Double the recipe of whatever you’re making for dinner and bring a hot meal to a busy working family.
Make a big batch of cookies, fill gift bags with six cookies and note saying they came from you, and deliver treats to each house on your street or apartment on your floor.
Love crafting? Plan an easy DIY project and invite your neighbors over for a fun and casual craft workshop. Great activity for the neighborhood kids, too!
Next time you’re in the parking lot at the grocery story, collect as many abandoned shopping carts as you can find and return them to the front of the store or cart coral.
Before your next walk, stuff an empty plastic grocery sack in your coat pocket. Use it to collect and dispose of any trash you see along your route.
When you travel, save up the extra soap, shampoo, and toiletries from hotel rooms and donate them to a local homeless or domestic violence shelter.
Want to spread a little Christmas cheer to a stranger? Help pay off someone’s layaway bill in time for the holidays. (If you’re not sure how this works, this great post from the Rants From Mommyland blog explains it).
Kindness to Family Members
Is there a particular chore someone in your family dislikes? Surprise them by doing it for them.
Run errands for a family member who is overwhelmed by a deadline at work.
Volunteer to babysit so a mother of preschoolers can go to the grocery store alone.
Help paint a room, plant some flowers, or unpack boxes for a family member who has moved into a new home.
Prepare a favorite childhood meal for a family member who is feeling down.
Let him pick the movie.
Run a bath for someone who has had a rough day.
Kindness to Strangers
When you’re out shopping, hold the door open for someone who is struggling to carry bags or steer a baby stroller.

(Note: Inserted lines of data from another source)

-- ==== Sys2Proof/Machine/HostProgram.lean ====
section
/-! DEFINITION. The host agent's program syntax as accesses of the register space (30_encoding.md R310,
R311) and the source's operations as programs (R320). -/

namespace Sys2Proof.Machine

/-- The command word of an assembler command, R310. -/
def AsmCommand.word : AsmCommand → Word
  | .plain i => encode i
  | .setRes rh t => encode (.setRes (BitVec.ofNat 8 (rh.toNat * 2 + t.toNat)))
  | .hash i arg => commandWord i.opcode arg

/-- The offset of a host-visible register, R101 to R106. -/
def HostReg.offset : HostReg → Offset
  | .cmd => 0x00#7
  | .stat => 0x04#7
  | .opnd => 0x08#7
  | .result => 0x0C#7
  | .celinLo => 0x10#7
  | .celinHi => 0x14#7
  | .outLo k => BitVec.ofNat 7 (0x20 + 8 * k.val)
  | .outHi k => BitVec.ofNat 7 (0x24 + 8 * k.val)

/-- One access of the host's program, R311. WAIT reads STAT and is left only when BUSY (bit 0) is 0; the
other statements are one access each. A host whose program is over makes no access. -/
def State.hostProgramStep (s : State) : State :=
  match s.prog with
  | [] => s
  | .cmd c :: rest => { (s.memWrite (HostReg.offset .cmd) c.word) with prog := rest }
  | .wr r v :: rest => { (s.memWrite r.offset v) with prog := rest }
  | .rd r :: rest => { (s.hostRead r.offset) with prog := rest }
  | .wait :: rest =>
    { (s.hostRead (HostReg.offset .stat)) with
      prog := if (s.memRead (HostReg.offset .stat)).getLsbD 0 then .wait :: rest else rest }

/-- The operations of the source's public surface and primitive API, R320. -/
inductive SourceOp where
  | reset
  | enableHeater
  | disableHeater
  | setHeaterLevel (level : Byte)
  | setResolution (rhBit tempBit : Bool)
  | getRelativeHumidity
  | getCelsius
  | getKelvin
  | getFahrenheit
  | getRankine
  | getNewton
  | getDelisle
  | getReaumur
  | getRomer
  | getSerial
  | getDeviceId
  | getFirmwareVersion
  | measureRawTemperature
  | measureRawHumidity
  | readUserConfig
  | readHeaterControl
  | writeUserConfig (b : Byte)
  | writeHeaterControl (b : Byte)
  deriving DecidableEq, Repr

/-- `CMD <command>; WAIT`. -/
def runCommand (i : Instr) : List HostStmt := [.cmd (.plain i), .wait]

/-- `CMD <command>; WAIT; RD OUT_k_LO; RD OUT_k_HI`. -/
def runAndReadOut (i : Instr) (k : Fin 9) : List HostStmt := runCommand i ++ [.rd (.outLo k), .rd (.outHi k)]

/-- `CMD <command>; WAIT; RD RESULT`. -/
def runAndReadResult (i : Instr) : List HostStmt := runCommand i ++ [.rd .result]

/-- The expansion of a source operation, R320. -/
def SourceOp.expand : SourceOp → List HostStmt
  | .reset => runCommand .softReset
  | .enableHeater => runCommand .heaterOn
  | .disableHeater => runCommand .heaterOff
  | .setHeaterLevel level => runCommand (.setHlvl level)
  | .setResolution r t => [.cmd (.setRes r t), .wait]
  | .getRelativeHumidity => runAndReadOut .measRh 8
  | .getCelsius => runAndReadOut .measT 0
  | .getKelvin => runAndReadOut .measT 1
  | .getFahrenheit => runAndReadOut .measT 2
  | .getRankine => runAndReadOut .measT 3
  | .getNewton => runAndReadOut .measT 4
  | .getDelisle => runAndReadOut .measT 5
  | .getReaumur => runAndReadOut .measT 6
  | .getRomer => runAndReadOut .measT 7
  | .getSerial => runAndReadResult .readSerial
  | .getDeviceId => runAndReadResult .readDevid
  | .getFirmwareVersion => runAndReadResult .readFw
  | .measureRawTemperature => runAndReadResult .measT
  | .measureRawHumidity => runAndReadResult .measRh
  | .readUserConfig => runAndReadResult .readUser
  | .readHeaterControl => runAndReadResult .readHtr
  | .writeUserConfig b => runCommand (.writeUser b)
  | .writeHeaterControl b => runCommand (.writeHtr b)

/-- The result an operation leaves for the host, R320, widened with zeros: the status code of an
operation that has only a status, and otherwise the value, if VALID says there is one. -/
def SourceOp.result (o : SourceOp) (s : State) : Option Dword :=
  let ifValid (v : Dword) : Option Dword := if s.valid then some v else none
  match o with
  | .reset | .enableHeater | .disableHeater | .setHeaterLevel _ | .setResolution _ _ =>
    some (s.status.code.setWidth 64)
  | .writeUserConfig _ | .writeHeaterControl _ => some (s.status.code.setWidth 64)
  | .getRelativeHumidity => ifValid s.out.rh
  | .getCelsius => ifValid s.out.cel
  | .getKelvin => ifValid s.out.kel
  | .getFahrenheit => ifValid s.out.fah
  | .getRankine => ifValid s.out.ran
  | .getNewton => ifValid s.out.new
  | .getDelisle => ifValid s.out.del
  | .getReaumur => ifValid s.out.rea
  | .getRomer => ifValid s.out.rom
  | .getSerial | .measureRawTemperature | .measureRawHumidity => ifValid (s.data16.setWidth 64)
  | .getDeviceId | .getFirmwareVersion => ifValid ((s.dclass ++ s.data16).setWidth 64)
  | .readUserConfig | .readHeaterControl => ifValid ((s.data16.extractLsb' 0 8).setWidth 64)

end Sys2Proof.Machine
end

Let someone who seems like they’re in a hurry go ahead of you in line at the checkout counter.
Drop by your local firehouse with a few takeout pizzas to let firefighters and first responders know they are appreciated.
In spring or summer, cut flowers from your garden, make up some bouquets and deliver them to a local nursing home as a gift for patients who don’t normally get visitors.

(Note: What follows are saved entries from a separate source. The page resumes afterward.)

/-- The first half of a successful run: the command is written and the byte `b` is read. -/
theorem run_readHalf {j : List Byte} (h : legalRmw i = true)
    (hin : s.inputs = .sequencer :: .transport ⟨.success, j⟩ :: .sequencer :: .transport ⟨.success, [b]⟩ :: l)
    (hi : s.Runs i) (hpc : s.pc = 0) (hp : s.pend = none) (m : Nat) :
    Sys2Proof.core.run (m + 4) s = Sys2Proof.core.run m (State.answered (busReadReq 1) ⟨.success, [b]⟩ l
      (s.answered (busWriteReq [rmwRead s.params i] s.params.readStop) ⟨.success, j⟩ l)) := by
  have hwrite := run_transaction hin hi hp (startsWith_rmw h _ hpc) rfl (m + 2)
  have hread := run_transaction (l := l) (a := ⟨.success, [b]⟩)
    (s := s.answered (busWriteReq [rmwRead s.params i] s.params.readStop) ⟨.success, j⟩
      (.sequencer :: .transport ⟨.success, [b]⟩ :: l))
    rfl hi rfl (thenReads_rmw h _ (congrArg (· + 1) hpc) rfl) rfl m
  exact hwrite.trans hread

/-- The second half of a successful run: the byte read is written back, and the command completes with it. -/
theorem run_writeBack {j : List Byte} (h : legalRmw i = true) (hb : rmwRefusal i b = none)
    (hin : s.inputs = .sequencer :: .transport ⟨.success, j⟩ :: .sequencer :: l) (hi : s.Runs i) (hpc : s.pc = 2)
    (hp : s.pend = none) (hresp : s.resp = some (.readDone .success [b])) :
    Sys2Proof.core.run 3 s = .next (State.complete .success (State.writeResult (zext16 (rmwNew s.params i b)) 0#8
      (State.answered (busWriteReq [rmwWrite s.params i, rmwNew s.params i b] true) ⟨.success, j⟩ l
        { s with tmp := b }))) := by
  have hwrite := run_transaction_setTmp hin hi hp (exec_rmw_accepted h hb hpc hresp) rfl 1
  exact hwrite.trans (run_lastStep rfl hi rfl (exec_rmw_rewritten h (congrArg (· + 1) hpc) rfl))

/-! ### The obligations -/

/-- Settles O30: the opcode, the body, and R505's two cases by the byte's bit 6. -/
theorem heaterOnFollowsItsRule : Obligations.HeaterOnFollowsItsRule := by
  have hi : legalRmw .heaterOn = true := rfl
  refine ⟨decodeCommand_opcode .heaterOn, rmwChecks_rmw hi, fun s b =>
    ⟨startsWith_rmw hi s, thenReads_rmw hi s, fun hb hpc hresp => ?refused, fun hb => ?accepted⟩⟩
  case refused =>
    rw [exec_rmw hi, rmwBody_read_refused hpc hresp (rmwRefusal_heaterOn hb), raiseStatus_eq,
      complete_error (by decide)]
  case accepted =>
    rw [← heaterOnByte_eq]
    exact writesBack_rmw hi (rmwRefusal_eq_none fun _ => hb) s

/-- Settles O31: the opcode, and the body, which refuses no byte. -/
theorem heaterOffFollowsItsRule : Obligations.HeaterOffFollowsItsRule := by
  have hi : legalRmw .heaterOff = true := rfl
  refine ⟨decodeCommand_opcode .heaterOff, rmwChecks_rmw hi, fun s b =>
    ⟨startsWith_rmw hi s, thenReads_rmw hi s, ?_⟩⟩
  rw [← heaterOffByte_eq]
  exact writesBack_rmw hi rfl s

/-- Settles O32: the opcode with its level, the rejected levels, and the body of the legal ones. -/
theorem setHlvlFollowsItsRule : Obligations.SetHlvlFollowsItsRule := by
  refine fun arg => ⟨decodeCommand_opcode (.setHlvl arg) arg, fun h s hpc => ?illegal, fun h => ?legal⟩
  case illegal =>
    rw [exec, execSetHlvl, levelIllegal_eq_true h, validated_illegal _ _ hpc, raiseStatus_eq,
      complete_error (by decide)]
  case legal =>
    have hi : legalRmw (.setHlvl arg) = true := decide_eq_true h
    refine ⟨rmwChecks_rmw hi, fun s b => ⟨startsWith_rmw hi s, thenReads_rmw hi s, ?_⟩⟩
    rw [← levelByte_eq h]
    exact writesBack_rmw hi rfl s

Call the NICU (neonatal intensive care unit) and volunteer to rock premature babies. Many hospitals are looking for “baby rockers”.
Sew a “Rare Bear” for a child with a rare disease, these one-of-a-kind teddy bears are a comfort and encouragement to one-of-a-kind kids with rare diseases.

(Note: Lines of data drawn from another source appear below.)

/-- Tile j of task i, in the unit or in the task's save area (R143, R144). -/
def Core.tileOf (c : Core) (i j : Nat) : Nat :=
  let v := (c.slot i).ws.vsd
  if v.vhome then (vget c.tiles j 0).toNat else c.lm.readN (v.tileOff j) 1024

/-- Saving the tiles of live of task i would move tiles that lie in its area. -/
def Core.saveMoves (c : Core) (i : Nat) (live : BitVec 16) : Bool :=
  let v := (c.slot i).ws.vsd
  !v.vhome && v.vused &&& live != v.vused

/-- Write the used tiles of live, and where the unit holds them the masks, to the task's area and clear VHOME (R144). Tiles
that lie in the area already move down to their new places. -/
def Core.saveTiles (c : Core) (i : Nat) (live : BitVec 16) : Core :=
  let t := c.slot i
  let v := t.ws.vsd
  let v1 := { v with vused := v.vused &&& live, vhome := false }
  let lm1 := if v.vhome then (List.range 4).foldl (fun m j => if v.kused.getLsbD j then
    m.writeN (64 * v.vsa.toNat + 128 * j) 128 (vget c.masks j 0).toNat else m) c.lm else c.lm
  let lm2 := if !v.vhome && v1.vused == v.vused then lm1
    else (List.range 16).foldl (fun m j => if v1.vused.getLsbD j then m.writeN (v1.tileOff j) 1024 (c.tileOf i j) else m) lm1
  { c with lm := lm2 }.setSlot i { t with ws := { t.ws with vsd := v1 } }

/-- The places of the used tiles in a save area: offset and bytes. -/
def Vsd.tilePlaces (v : Vsd) : List (Nat × Nat) :=
  ((List.range 16).filter fun j => v.vused.getLsbD j).map fun j => (v.tileOff j, 1024)

/-- The places of the used masks and tiles in a save area. -/
def Vsd.places (v : Vsd) : List (Nat × Nat) :=
  ((List.range 4).filter fun j => v.kused.getLsbD j).map (fun j => (64 * v.vsa.toNat + 128 * j, 128)) ++ v.tilePlaces

/-- Read the used tiles and masks of task i from its area, zero the others, set VHOME (R144). -/
def Core.loadTiles (c : Core) (i : Nat) : Core :=
  let t := c.slot i
  let v := t.ws.vsd
  { c with
    tiles := Vector.ofFn fun (j : Fin 16) => if v.vused.getLsbD j.val then
      BitVec.ofNat 8192 (c.lm.readN (v.tileOff j.val) 1024) else 0
    masks := Vector.ofFn fun (j : Fin 4) => if v.kused.getLsbD j.val then
      BitVec.ofNat 1024 (c.lm.readN (64 * v.vsa.toNat + 128 * j.val) 128) else 0 }.setSlot i
    { t with ws := { t.ws with vsd := { v with vhome := true } } }

/-- Before a vector instruction of task i: the unit's holder is saved and the task's tiles are loaded (R144). -/
def Core.claimUnit (c : Core) (i : Nat) : Core :=
  if (c.slot i).ws.vsd.vhome then c
  else ((List.range 8).foldl (fun c j => if (c.slot j).held && (c.slot j).ws.vsd.vhome then
      c.saveTiles j 0xFFFF#16 else c) c).loadTiles i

Knit a pair of prosthetics for a woman who has undergone a mastectomy. Find patterns and information about how you can help at KnittedKnockers.org
Sew a lap quilt to comfort children in need or distress. With the help of volunteers, Quilts For Kids makes and donates 30,000 quilts a year.
Kindness and Coffee
Surprise your spouse or loved one by bringing them a hot cup of coffee in bed. (My husband and I randomly take turns doing this. It may well be the secret to our 37 years of marital harmony.)
Quietly pick up the tab of the person standing in line behind you at your local coffee bar. It’s a small surprise that will make their day!
Surprise a young family with a new baby with a gift card from your local coffee bar and a homemade gift certificate for 90 minutes of babysitting so Mom and Dad can have a short but much needed coffee date.
Save up your coffee grounds for an avid gardener. Coffee grounds are a great fertilizer.
Kindness in Ink
Send a note of appreciation to someone whose hard work often go unnoticed – a trash collector, postal worker, pastor, or store clerk. Copy their boss.
Send a friend a funny greeting card, just because.
Write a favorable online review for a local business that does a great job.
Keep your Eyes and Ears Open
Most of these random acts of kindness ideas were based on ideas I’ve tried over the years. Once you start looking, I’m sure you’ll come up with more ideas and endless opportunities – large and small – to bless someone through kindness.
Isn’t it nice to know that when you help brighten someone’s else’s day with kindness, you’re helping yourself as well? As Aesop said, “No act of kindness, no matter how small, is ever wasted.”
Search for an opportunity to be kind this week. You’ll be doing good unto others, and unto yourself.